Stored items:
========
/-! ### Fabric -/

theorem keep_loadLanes {s0 : State} {a0 a1 a2 a3 a4 s} (k0 : Rel s0 s) :
    Rel s0 (loadLanes a0 a1 a2 a3 a4 s) := by
  unfold loadLanes
  extract_lets +onlyGivenNames -merge -underBinder x0 x1
  try clear_value x0 x1
  extract_lets +onlyGivenNames -merge -underBinder x2
  have h3 : Rel s0 x2 := by
    unfold x2
    refine keep_forEach ?_ ?_
    · intro a4 a5 h6
      split
      · exact keep_wrMem h6
    · exact k0
  clear_value x2
  exact keep_adjDie h3

theorem keep_aloadPart {s0 : State} {a0 a1 a2 a3 a4 s} (k0 : Rel s0 s) :
    Rel s0 (aloadPart a0 a1 a2 a3 a4 s) := by
  unfold aloadPart
  exact ite_keep (P := Rel s0) (ite_keep (P := Rel s0) (keep_loadLanes k0) k0) k0

theorem keep_exchange {s0 : State} {a0 s} (k0 : Rel s0 s) :
    Rel s0 (exchange a0 s) := by
  unfold exchange
  extract_lets +onlyGivenNames -merge -underBinder x0 x1 x2
  try clear_value x0 x1 x2
  extract_lets +onlyGivenNames -merge -underBinder x3
  have h4 : Rel s0 x3 := keep_wrMem (keep_wrMem k0)
  clear_value x3
  exact keep_adjDie h4

theorem keep_convPart {s0 : State} {a0 a1 a2 s} (k0 : Rel s0 s) :
    Rel s0 (convPart a0 a1 a2 s) := by
  unfold convPart
  exact ite_keep (P := Rel s0) (keep_convRun k0) k0

theorem keep_loadAndExchange {s0 : State} {a0 a1 a2 s} (k0 : Rel s0 s) :
    Rel s0 (loadAndExchange a0 a1 a2 s) := by
  unfold loadAndExchange
  extract_lets +onlyGivenNames -merge -underBinder x0
  try clear_value x0
  extract_lets +onlyGivenNames -merge -underBinder x1
  have h2 : Rel s0 x1 := keep_convPart (keep_aloadPart k0)
  clear_value x1
  extract_lets +onlyGivenNames -merge -underBinder x3
  have h4 : Rel s0 x3 := ite_keep (P := Rel s0) (keep_exchange h2) h2
  clear_value x3
  exact keep_aloadPart h4

theorem keep_foldSet {s0 : State} {a0 a1 a2 a3 a4 s} (k0 : Rel s0 s) :
    Rel s0 (foldSet a0 a1 a2 a3 a4 s) := by
  unfold foldSet
  exact ite_keep (P := Rel s0) (keep_accSet (keep_adjRun k0)) (keep_accSet k0)

theorem keep_foldLane {s0 : State} {a0 a1 a2 a3 a4 a5 s} (k0 : Rel s0 s) :
    Rel s0 (foldLane a0 a1 a2 a3 a4 a5 s) := by
  unfold foldLane
  extract_lets +onlyGivenNames -merge -underBinder x0
  try clear_value x0
  exact ite_keep (P := Rel s0) k0 (ite_keep (P := Rel s0) (keep_rowSaturates (keep_foldSet k0)) (keep_foldSet k0))

theorem keep_addTol {s0 : State} {a0 a1 a2 s} (k0 : Rel s0 s) :
    Rel s0 (addTol a0 a1 a2 s) := by
  unfold addTol
  extract_lets +onlyGivenNames -merge -underBinder x0
  try clear_value x0
  exact ite_keep (P := Rel s0) (rel_upd k0) (rel_upd k0)

theorem keep_noteBest_put {s0 : State} {a0 s a2 a3 a4} (k0 : Rel s0 s) :
    Rel s0 (noteBest.put a0 s a2 a3 a4) := by
  unfold noteBest.put
  exact keep_adjRun k0

theorem keep_noteBest {s0 : State} {a0 a1 s} (k0 : Rel s0 s) :
    Rel s0 (noteBest a0 a1 s) := by
  unfold noteBest
  extract_lets +onlyGivenNames -merge -underBinder x0 x1 x2
  try clear_value x0 x1 x2
  split
  · exact keep_noteBest_put k0
  · exact keep_noteBest_put k0
  · exact k0

theorem keep_foldScore {s0 : State} {a0 a1 a2 a3 a4 a5 s} (k0 : Rel s0 s) :
    PFst (Rel s0) (foldScore a0 a1 a2 a3 a4 a5 s) := by
  unfold foldScore
  extract_lets +onlyGivenNames -merge -underBinder x0 x1
  try clear_value x0 x1
  extract_lets +onlyGivenNames -merge -underBinder x2
  have h3 : Rel s0 x2 := by
    unfold x2
    refine keep_forEach ?_ ?_
    · intro a4 a5 h6
      exact ite_keep (P := Rel s0) (keep_rowClears h6) h6
    · exact k0
  clear_value x2
  extract_lets +onlyGivenNames -merge -underBinder x7
  have h8 : Rel s0 x7 := by
    unfold x7
    refine keep_forEach ?_ ?_
    · intro a9 a10 h11
      refine ite_keep (P := Rel s0) ?_ ?_
      · exact keep_accSet h11
      · extract_lets +onlyGivenNames -merge -underBinder x12
        have h13 : Rel s0 x12 := keep_foldLane h11
        clear_value x12
        split
        · exact keep_adjWalker h13
        · exact h13
    · exact h3
  clear_value x7
  extract_lets +onlyGivenNames -merge -underBinder x14
  try clear_value x14
  exact fst_keep (P := Rel s0) (keep_adjWalker h8)

theorem keep_countUnder {s0 : State} {a0 a1 s} (k0 : Rel s0 s) :
    Rel s0 (countUnder a0 a1 s) := by
  unfold countUnder
  exact ite_keep (P := Rel s0) k0 (keep_report k0)

theorem keep_notePlanes {s0 : State} {a0 a1 a2 s} (k0 : Rel s0 s) :
    Rel s0 (notePlanes a0 a1 a2 s) := by
  unfold notePlanes
  exact ite_keep (P := Rel s0) k0 (keep_adjRun k0)

theorem keep_foldPlain {s0 : State} {a0 a1 a2 a3 a4 a5 s} (k0 : Rel s0 s) :
    Rel s0 (foldPlain a0 a1 a2 a3 a4 a5 s) := by
  unfold foldPlain
  extract_lets +onlyGivenNames -merge -underBinder x0 x1
  try clear_value x0 x1
  extract_lets +onlyGivenNames -merge -underBinder x2
  have h3 : Rel s0 x2 := by
    unfold x2
    refine keep_forEach ?_ ?_
    · intro a4 a5 h6
      exact ite_keep (P := Rel s0) (keep_rowClears h6) h6
    · exact k0
  clear_value x2
  extract_lets +onlyGivenNames -merge -underBinder x7
  have h8 : Rel s0 x7 := by
    unfold x7
    refine keep_forEach ?_ ?_
    · intro a9 a10 h11
      extract_lets +onlyGivenNames -merge -underBinder x12
      have h13 : Rel s0 x12 := keep_countUnder h11
      clear_value x12
      extract_lets +onlyGivenNames -merge -underBinder x14
      have h15 : Rel s0 x14 := keep_foldLane h13
      clear_value x14
      extract_lets +onlyGivenNames -merge -underBinder x16
      have h17 : Rel s0 x16 := ite_keep (P := Rel s0) (keep_addTol h15) h15
      clear_value x16
      exact ite_keep (P := Rel s0) (keep_noteBest h17) h17
    · exact h3
  clear_value x7
  split
  · extract_lets +onlyGivenNames -merge -underBinder x18
    have h19 : Rel s0 x18 := keep_notePlanes h8
    clear_value x18
    exact ite_keep (P := Rel s0) (keep_adjRun h19) h19
  · exact h8

theorem keep_nextPosition {s0 : State} {a0 a1 a2 s} (k0 : Rel s0 s) :
    Rel s0 (nextPosition a0 a1 a2 s) := by
  unfold nextPosition
  exact ite_keep (P := Rel s0) (keep_adjRun k0) k0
========
▸ **Problem to work on**:
What is needed is an exact copy of the entries from their first line down to the line with "unfold exchange", that line included, and nothing beyond it.

▸ **Response to the task**:
/-! ### Fabric -/

theorem keep_loadLanes {s0 : State} {a0 a1 a2 a3 a4 s} (k0 : Rel s0 s) :
    Rel s0 (loadLanes a0 a1 a2 a3 a4 s) := by
  unfold loadLanes
  extract_lets +onlyGivenNames -merge -underBinder x0 x1
  try clear_value x0 x1
  extract_lets +onlyGivenNames -merge -underBinder x2
  have h3 : Rel s0 x2 := by
    unfold x2
    refine keep_forEach ?_ ?_
    · intro a4 a5 h6
      split
      · exact keep_wrMem h6
    · exact k0
  clear_value x2
  exact keep_adjDie h3

theorem keep_aloadPart {s0 : State} {a0 a1 a2 a3 a4 s} (k0 : Rel s0 s) :
    Rel s0 (aloadPart a0 a1 a2 a3 a4 s) := by
  unfold aloadPart
  exact ite_keep (P := Rel s0) (ite_keep (P := Rel s0) (keep_loadLanes k0) k0) k0

theorem keep_exchange {s0 : State} {a0 s} (k0 : Rel s0 s) :
    Rel s0 (exchange a0 s) := by
  unfold exchange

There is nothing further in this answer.